Functional analysis of the genome

Ultimately, the sequence of the DNA has to be understood in terms of its many functions. With the recent publications on the Encyclopedia of DNA Elements (ENCODE, http://www.genome.gov/10005107) project, a large amount of information has been created. This work illustrates many of the techniques available to functionally characterize the genome [64-72] etc.

The epigenome/methylome

Methylation and other modifications of DNA play a major role in affecting its transcription [73]. A number of different approaches have been used to detect such DNA modifications [74-82]. The “gold standard”, based on treating the DNA with bisulfite, a reagent converting cytosin into uracil, while leaving 5-methylcytosine unchanged, followed by whole-genome sequencing, gives by far the largest amount of information, albeit at correspondingly high cost. At lower cost (and generating correspondingly less information), restriction digests can be used to enrich particularly informative segments of the genome for bisulfite sequencing [77], or to focus on specific positions using either next generation sequencing [78] or chip-based sequencing techniques.
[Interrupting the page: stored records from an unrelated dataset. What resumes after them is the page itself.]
-- ==== Sys2Proof/Syntax.lean ====
section
/-! DEFINITION. Syntax.lean: the commands of the GX-6420, one constructor for each row of the table of operations and
events, and the data they carry (mailbox payloads of 15 Tables 15-7 to 15-12, measured values of the events). -/

namespace Sys2Proof

/-- What the request header of a mailbox command carries besides its opcode: the slot, TAG and NO_IRQ (15 Table 15-1). -/
structure Req where
  slot : Nat
  tag : Nat
  noIrq : Bool
  deriving DecidableEq, Repr

/-- The 64 bytes of a descriptor of an H2C ring, and the bytes that host memory holds at its SRC_ADDR (10 Table 10-1; 14 Table 14-8); with
STAGED the bytes come from the staging area instead. -/
structure Bulk where
  desc : List Byte
  data : List Byte
  deriving DecidableEq, Repr

/-- What a rail monitor reads: a supply of 20 Table 20-3, by its place in the table, and its level in µV. -/
structure RailReading where
  rail : Nat
  uv : Int
  deriving DecidableEq, Repr

/-- Codes of the slices of a port's converters for consecutive ticks, from a tick on. -/
structure CodeRun where
  start : Nat
  codes : List (List Int)
  deriving DecidableEq, Repr

/-- Data that a write buffer dropped: the skein or port whose they were, and the launch edges or labels of the segments or rows. -/
structure DroppedUnits where
  which : Nat
  units : List Nat
  deriving DecidableEq, Repr

/-- A row of an on-chip array (19 R403). -/
structure SramRow where
  array : Nat
  row : Nat
  deriving DecidableEq, Repr

/-- What a register write names: a BAR0 offset (14 Table 14-2), or MSI-X Enable of configuration space (14 R296). -/
inductive RegTarget where
  | bar0 (offset : Nat)
  | msixEnable
  deriving DecidableEq, Repr

/-- The requests of 14 Table 14-9, R300 and 15 Table 15-6 that break the rules. -/
inductive BadRequest where
  | malformedTlp
  | ecrcError
  | receiverOverflow
  | unsupported
  | vendorType1
  | poisonedWrite
  | bar0Read
  | bar0Write
  | responseHalfWrite
  | requestHalfWrite
  deriving DecidableEq, Repr

/-- The endpoint resets of 14 R313. -/
inductive EndpointReset where
  | flr
  | hotReset
  | dlDown
  | perstN
  deriving DecidableEq, Repr

/-- What is read at the NVM load of cast-on (19 R405, R406; 20 Table 20-5). -/
structure NvmLoad where
  regionFOk : Bool
  regionROk : Bool
  bank0Ok : Bool
  bank1Ok : Bool
  serial : List Byte
  subsystem : Nat
  /-- Failing rows of the control-processor, NVM and host-link arrays: array, rows. -/
  march : List (Nat × Nat)
  /-- The images that slots A and B hold as shipped: read where no FW_STAGE has written the slot. -/
  shippedA : List Byte
  shippedB : List Byte
  deriving DecidableEq, Repr


/-- A request for 64 bytes of the DRAM: its memory port P0 to P7 and its byte address (13 R279, R286). -/
structure DramReq where
  port : Nat
  addr : Nat
  deriving DecidableEq, Repr


/-! ### Instructions of the Needle cores, decoded (09 R200, Table 09-6; the spec gives classes and fields, no OP values) -/

/-- A flag that a conditional branch tests (09 Table 09-3). -/
inductive StFlag where
  | z
  | n
  | c
  | v
  deriving DecidableEq, Repr

/-- Control class: b, bc, call, ret, nop, halt. -/
inductive CtlOp where
  | b (target : Nat)
  | bc (flag : StFlag) (sense : Bool) (target : Nat)
  | call (target : Nat)
  | ret
  | nop
  | halt
  deriving DecidableEq, Repr

/-- The count of REP (immediate) or REPR (Gx[15:0]). -/
inductive RepCount where
  | imm (n : Nat)
  | reg (g : Nat)
  deriving DecidableEq, Repr

/-- What the TRAP command stands for: the TRAP instruction, or an instruction that is ILLEGAL (09 R202). -/
inductive TrapOp where
  | trap
  | illegal
  deriving DecidableEq, Repr

/-- Operations of the scalar classes (09 Table 09-6). -/
inductive ScalarOp where
  | add
  | sub
  | and
  | or
  | xor
  | shl
  | shr
  | sar
  | min
  | max
  | cmp
  | mul
  | mov
  deriving DecidableEq, Repr

/-- A second source: a G register, or an immediate, of 32 bits in the 64-bit form. -/
inductive ScalarSrc where
  | reg (g : Nat)
  | imm (v : Int)
  | long (v : Int)
  deriving DecidableEq, Repr

/-- The registers beside G and AC (09 Table 09-2). -/
inductive RegFile where
  | a
  | o
  | mb
  | ml
  | lc
  | st
  deriving DecidableEq, Repr

/-- A scalar register or immediate instruction, ADDA, or a move to or from a register beside G and AC. -/
inductive ScalarInstr where
  | alu (op : ScalarOp) (dst src1 : Nat) (src2 : ScalarSrc)
  | adda (an : Nat) (inc : ScalarSrc)
  | toReg (file : RegFile) (n : Nat) (src : ScalarSrc)
  | fromReg (dst : Nat) (file : RegFile) (n : Nat)
  deriving DecidableEq, Repr

/-- The four addressing modes (09 R196): plain, post-modify by On, post-modify by an immediate in access units,
pre-offset in bytes. -/
inductive AddrMode where
  | plain
  | postO
  | postImm (units : Int)
  | pre (bytes : Int)
  deriving DecidableEq, Repr

/-- A memory operand. -/
structure MemRef where
  an : Nat
  mode : AddrMode
  deriving DecidableEq, Repr

/-- A load or store of `size` bytes: 1, 2, 4, 8 scalar, 16 vector. -/
structure MemInstr where
  store : Bool
  size : Nat
  g : Nat
  ref : MemRef
  deriving DecidableEq, Repr

/-- Lane-wise operations of the vector ALU with two vector sources. -/
inductive VecOp where
  | vadd
  | vsub
  | vmin
  | vmax
  | vabs
  | vshl
  | vshr
  deriving DecidableEq, Repr

/-- A vector ALU instruction: `sat` is the S modifier, `count` the shift of vshl and vshr, `sel` the source lane of each
lane of vperm. -/
inductive VecInstr where
  | lane (op : VecOp) (sat : Bool) (dst src1 src2 count : Nat)
  | vperm (dst src : Nat) (sel : List Nat)
  | vbcastImm (dst : Nat) (v : Int)
  | vbcastLane (dst src lane : Nat)
  deriving DecidableEq, Repr

/-- The MAC operations. -/
inductive MacOp where
  | vmul
  | vmac
  | vmsu
  | vsqac
  | cmul
  | cmac
  | cmacj
  deriving DecidableEq, Repr

/-- A MAC, and in the 64-bit form a vector load on each data bus: G register and operand. -/
structure MacInstr where
  op : MacOp
  src1 : Nat
  src2 : Nat
  loads : Option ((Nat × MemRef) × (Nat × MemRef))
  deriving DecidableEq, Repr

/-- Accumulator instructions; `aext` writes a lane of 16 bits, or of 32 where `wide`; `ashift` shifts left for a positive
count. -/
inductive AccInstr where
  | aclr
  | aext (dst lane ac shift : Nat) (wide : Bool)
  | ashift (ac : Nat) (count : Int)
  | amov (dst src : Nat)
  deriving DecidableEq, Repr

/-- Conversions of FCVT. -/
inductive CvtOp where
  | intToF32
  | intToF64
  | f32ToInt
  | f64ToInt
  | f32ToF64
  | f64ToF32
  deriving DecidableEq, Repr

/-- Arithmetic of the float classes. -/
inductive FloatOp where
  | fadd
  | fmul
  | fmadd
  deriving DecidableEq, Repr

/-- A floating-point instruction; `src3` is the addend of fmadd. -/
inductive FloatInstr where
  | scalar (op : FloatOp) (double : Bool) (dst src1 src2 src3 : Nat)
  | vector (op : FloatOp) (dst src1 src2 src3 : Nat)
  | fcvt (op : CvtOp) (dst src : Nat)
  | fcmp (double : Bool) (src1 src2 : Nat)
  deriving DecidableEq, Repr

/-- SQRT, RCP, LOG2, EXP2 of a register, or CORDIC of y and x. -/
inductive SpecialInstr where
  | sqrt (double : Bool) (dst src : Nat)
  | rcp (double : Bool) (dst src : Nat)
  | log2 (double : Bool) (dst src : Nat)
  | exp2 (double : Bool) (dst src : Nat)
  | cordic (dst y x : Nat)
  deriving DecidableEq, Repr

/-- A control-fabric register (09 R203): the set value of a loop output, the setpoint of a source-drive channel, or one
that the spec does not name. -/
inductive FabricReg where
  | loop (n : Nat)
  | source (ch : Nat)
  | other (n : Nat)
  deriving DecidableEq, Repr

/-- What a measurement of an ADC slice against its references gives (19 R397, R399): the factors found, and the
residual error after correction in 1/1,024 code rms. -/
structure SliceResult where
  ofs : Int
  gain : Int
  skew : Int
  residual : Nat
  deriving DecidableEq, Repr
The Infinium 450K Methylation array allows the determination of the bases remaining after bisulfite treatment of more than 480,000 cytosines in the genome, selected as particularly informative for methylation analyses [83]. Alternative procedures (e.g. MeDip) rely on the selective isolation of DNA fragments carrying the appropriate modified base by antibodies or proteins binding selectively to a particular type of modified DNA, followed by next generation sequencing, or sequencing of short fragments generated by restriction enzymes targeting regions with many GpCs, the dinucleotide sequence carrying most methylation in mammalian DNA. However, methyl C is not the only modified base in mammalian genomes: hydroxymethyl C, an alternatively modified base, cannot be distinguished from methyl C through bisulfate-based analysis methods [84] but can be selectively identified by antibodies recognizing this DNA modification [85]. New sequencing platforms promise to allow direct detection of modified bases, very significantly simplifying this type of analysis [86,87]. An additional ‘epigenetic code’ beyond the direct modification of the DNA is, however, provided by histone modification [88], which can be analysed by chromatin immunoprecipitation (ChIP)-seq techniques [89,90].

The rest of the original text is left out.